= Ganana =

Technique in Buddhist meditation

Gaṇanā (Pali, "counting") is the technique of breath counting in Buddhist meditation. It focuses on drawing mental attention to breathing by counting numerically inhalation and exhalation. It is part of the six stages of anapanasati described by authors like Vasubandhu and Zhiyi, composed by counting breath (ganana), following the motions of the air flow (anugama), stilling thought in the body (sthana or sthapana), observing the elements of air (upalakshana), transformation of the mind focused on the air (vivarthana) and entering the path of vision (parisuddhi). Those stages are increasingly subtle and lead to control of mind, producing samadhi in order to achieve vipassana.

In Zen Buddhism, the art of breath counting is named sūsoku-kan (数息観, "number breath viewing"), although the word is used to refer to anapanasati in a general way.

==Technique==
The practitioner must fix the mind upon the inhalation and exhalation, without giving consideration to the state of his body or mind, and count mentally his breaths from one up to ten. One must keep count of every number; if the mind becomes distracted at some point, one must count anew from the starting point until samadhi is accomplished enough to avoid error.

Asanga considers breath counting to be apt for beginners to anapana, while advanced aspirants should be able to concentrate on breathing without counting. He cites four different classifications of the counting technique:

- Ekaika-ganana: when the practitioner breathes in, counts one; when he breathes out, counts two, and so on.
- Dvayaika-ganana: when he completes the cycle of breathing in and out, he counts one; upon completing it again, it counts two.
- Anuloma-ganana: he counts from one to ten and again from one.
- Pratiloma-ganana: starting from ten, he counts backwards to one and again from ten.

Buddhaghosa established ganana as the first of four phases, followed by continuously following the flow of air as it enters in and out of the body (anubandhanā), resting attention on the nose tip where the passage of air can be felt (phusanā) and fixing or settling the mind (ṭhapanā), which are then followed by four other stages. For counting the breath, ten breaths must be counted, for under five thoughts become too cramped, and over ten the mind wanders.

Zhiyi, while listing the six stages into nirvana, warns the practitioner must regulate his breath while counting, not allowing it to be too shallow, too rough or too smooth. He also enumerates three main techniques:

- Counting one after inhalating and exhalating, counting two after inhalating and exhalating again, and so on.
- Counting after every inhalation.
- Counting after every exhalation.

==In Zen Buddhism==

The Rinzai school holds susokukan as one of its main mind alignement techniques along with koan work. It is usual that after achieving susoku, the practitioner initiates koan kufu or meditation with koan. Some masters consider it a beginner's technique or a breathing exercise. Even then, some masters still recommend susoku as a way to assist koan meditation or for its value alone. It is also considered a way to gather ki in the abdomen or tanden.

The usual method is counting every exhalation up to ten and again from one, starting up again from one if losing count. By bringing the attention continually to the count, the student learns to keep from being distracted. It also teaches the importance of good posture and breathing, as those make counting easier.
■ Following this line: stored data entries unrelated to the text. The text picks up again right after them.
theorem Narrows.arctan (hf : Narrows f x) :
    Narrows (fun n => (f n).map (RatInterval.arctan n)) (Real.arctan x) := by
  refine hf.map (fun n v hv => ⟨?_, ?_⟩) fun v hv => ?_
  · exact (slopeInterval_encloses n v.lo).lo_le.trans (Real.arctan_mono hv.lo_le)
  · exact (Real.arctan_mono hv.le_hi).trans (slopeInterval_encloses n v.hi).le_hi
  · have hlast : Tendsto (fun n => 22 * lastTerm n) atTop (𝓝 0) := by simpa using tendsto_lastTerm.const_mul 22
    have hlo := (Real.continuous_arctan.tendsto x).comp hv.lo
    have hhi := (Real.continuous_arctan.tendsto x).comp hv.hi
    constructor
    · refine tendsto_of_tendsto_of_tendsto_of_le_of_le (by simpa using hlo.sub hlast) hlo (fun n => ?_) fun n => ?_
      · have h := slopeInterval_encloses n (v n).lo
        simp only [RatInterval.arctan]
        linarith [h.le_hi, h.width]
      · exact (slopeInterval_encloses n (v n).lo).lo_le
    · refine tendsto_of_tendsto_of_tendsto_of_le_of_le hhi (by simpa using hhi.add hlast) (fun n => ?_) fun n => ?_
      · exact (slopeInterval_encloses n (v n).hi).le_hi
      · have h := slopeInterval_encloses n (v n).hi
        simp only [RatInterval.arctan]
        linarith [h.lo_le, h.width]

theorem quotientAngle_eq (n : ℕ) (v w : Option RatInterval) :
    quotientAngle n v w
      = (v.bind fun a => (w.bind RatInterval.inv?).map a.mul).map (RatInterval.arctan n) := by
  unfold quotientAngle
  cases v with
  | none => rfl
  | some a => cases w.bind RatInterval.inv? <;> rfl

theorem Narrows.quotient (hf : Narrows f y) (hg : Narrows g x) (hx : x ≠ 0) :
    Narrows (fun n => quotientAngle n (f n) (g n)) (Real.arctan (y / x)) := by
  simpa only [quotientAngle_eq, div_eq_mul_inv] using (hf.mul (hg.inv hx)).arctan

/-- The intervals around a canonical exact number. -/
theorem Narrows.exact {a : RealNum} (ha : a.canonical = true) :
    Narrows (fun n => some (RealNum.interval n a)) a.toReal :=
  .of_encloses (fun n => RealNum.interval_encloses n ha) fun _ => rfl

theorem Narrows.ofPi (q : ℚ) : Narrows (fun n => some (RealNum.interval n (RealNum.ofPi q))) (q * Real.pi) := by
  rw [← NumVal.toReal_ofPi]
  exact Narrows.exact rfl

/-- An angle taken off a fixed multiple of `pi`. -/
theorem Narrows.angle_sub (hf : Narrows f y) (q : ℚ) :
    Narrows (fun n => (f n).map fun v => (RealNum.interval n (RealNum.ofPi q)).add v.neg) (q * Real.pi - y) := by
  simpa [sub_eq_add_neg, Function.comp_def] using (Narrows.ofPi q).add hf.neg

end Narrows

/-! The sign of an exact number. -/

theorem compare_eq_cmp_cast (q : ℚ) : compare q 0 = cmp (q : ℝ) 0 := by
  have h := Rat.cast_strictMono (K := ℝ).cmp_map_eq q 0
  rw [Rat.cast_zero] at h
  rw [h, cmp_eq_compare]

/-- The sign of a canonical number, in the cases it is computed directly and by intervals. -/
theorem RealNum.signCanonical_eq {a : RealNum} (ha : a.canonical = true) : a.signCanonical = cmp a.toReal 0 := by
  obtain ⟨h0, h1⟩ := RealNum.arg_mem_of_canonical ha
  have hpi := Real.pi_pos
  have harg0 : a.dy = 0 → arg ⟨a.dx, a.dy⟩ = 0 := fun h => by
    rw [h, arg_eq_arctan (RealNum.dx_pos_of_canonical ha)]
    simp
  have hargpos : a.dy ≠ 0 → 0 < arg ⟨a.dx, a.dy⟩ := fun h => by
    refine arg_pos_of_octant ?_
    have := (RealNum.octant_of_canonical ha).1
    exact_mod_cast lt_of_le_of_ne this (Ne.symm h)
  unfold RealNum.signCanonical
  split_ifs with hrat hpis hpos hneg
  · rw [compare_eq_cmp_cast, RealNum.toReal_eq, hrat.1, harg0 hrat.2]
    simp
  · rw [compare_eq_cmp_cast, RealNum.toReal_eq, hpis.1, harg0 hpis.2]
    have hscale := cmp_mul_pos_right hpi (a.pis : ℝ) 0
    rw [zero_mul] at hscale
    simpa using hscale.symm
  · have hdy := hargpos fun h => hpis ⟨hpos.1, h⟩
    have hnonneg : (0 : ℝ) ≤ a.pis := by exact_mod_cast hpos.2
    refine ((cmp_eq_gt_iff _ _).2 ?_).symm
    rw [RealNum.toReal_eq, hpos.1, Rat.cast_zero]
    nlinarith
  · have hquarter : (a.pis : ℝ) ≤ -1 / 4 := by exact_mod_cast hneg.2
    refine ((cmp_eq_lt_iff _ _).2 ?_).symm
    rw [RealNum.toReal_eq, hneg.1, Rat.cast_zero]
    nlinarith
  · exact (Narrows.exact ha).searchSign_eq

theorem RealNum.sign_eq (a : RealNum) : a.sign = cmp a.toReal 0 := by
  rw [RealNum.sign, RealNum.signCanonical_eq a.normalize_canonical, RealNum.normalize_toReal]

/-! The numbers of the host. -/

/-- The value of the place `i` of the `k`-th number of the host. -/
noncomputable def hostPlace (k i : ℕ) : ℝ := if Config.hostBit k i then (1 / 2 : ℝ) ^ (i + 1) else 0

theorem hostReal_eq (k : ℕ) : hostReal k = Config.hostInt k + ∑' i, hostPlace k i := rfl

theorem hostPlace_nonneg (k i : ℕ) : 0 ≤ hostPlace k i := by
  unfold hostPlace
  split <;> positivity

theorem hostPlace_le (k i : ℕ) : hostPlace k i ≤ 1 / 2 * (1 / 2) ^ i := by
  unfold hostPlace
  split
  · rw [pow_succ']
  · positivity

theorem summable_hostPlace (k : ℕ) : Summable (hostPlace k) :=
  .of_nonneg_of_le (hostPlace_nonneg k) (hostPlace_le k) (summable_geometric_two.mul_left _)

theorem hostPlaces_cast (k n : ℕ) : (hostPlaces k n : ℝ) = ∑ i ∈ Finset.range n, hostPlace k i := by
  induction n with
  | zero => simp [hostPlaces]
  | succ n ih =>
    rw [Finset.sum_range_succ, ← ih, hostPlaces, hostPlace]
    split <;> push_cast <;> ring

/-- The places from `n` on are worth at most `2 ^ -n`. -/
theorem hostPlaces_tail (k n : ℕ) :
    (hostPlaces k n : ℝ) ≤ ∑' i, hostPlace k i ∧ ∑' i, hostPlace k i ≤ hostPlaces k n + (1 / 2) ^ n := by
  have hsplit := (summable_hostPlace k).sum_add_tsum_nat_add n
  rw [← hostPlaces_cast] at hsplit
  have hnonneg : 0 ≤ ∑' i, hostPlace k (i + n) := tsum_nonneg fun i => hostPlace_nonneg k _
  have hle : ∑' i, hostPlace k (i + n) ≤ ∑' i : ℕ, (1 / 2) ^ n * (1 / 2 * (1 / 2 : ℝ) ^ i) := by
    refine ((summable_nat_add_iff n).2 (summable_hostPlace k)).tsum_le_tsum (fun i => ?_)
      ((summable_geometric_two.mul_left _).mul_left _)
    refine (hostPlace_le k _).trans (le_of_eq ?_)
    rw [pow_add]
    ring
  rw [tsum_mul_left, tsum_mul_left, tsum_geometric_two] at hle
  constructor <;> linarith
It is also possible to count from one to a hundred or a thousand, or even internally recite one over and over. Another method used is counting one while breathing in, two while breathing out, three while inhaling again, until ten. Breath control is exerted during the exercise, maintaining abdominal breathing while focusing on the outbreath, which should last for eight to fifteen seconds.

In the Sōtō school of Zen, susoku was considered by Dogen to be a holdover from hinayana (theravada), although Keizan recommended it, and today it is still cultivated within the school.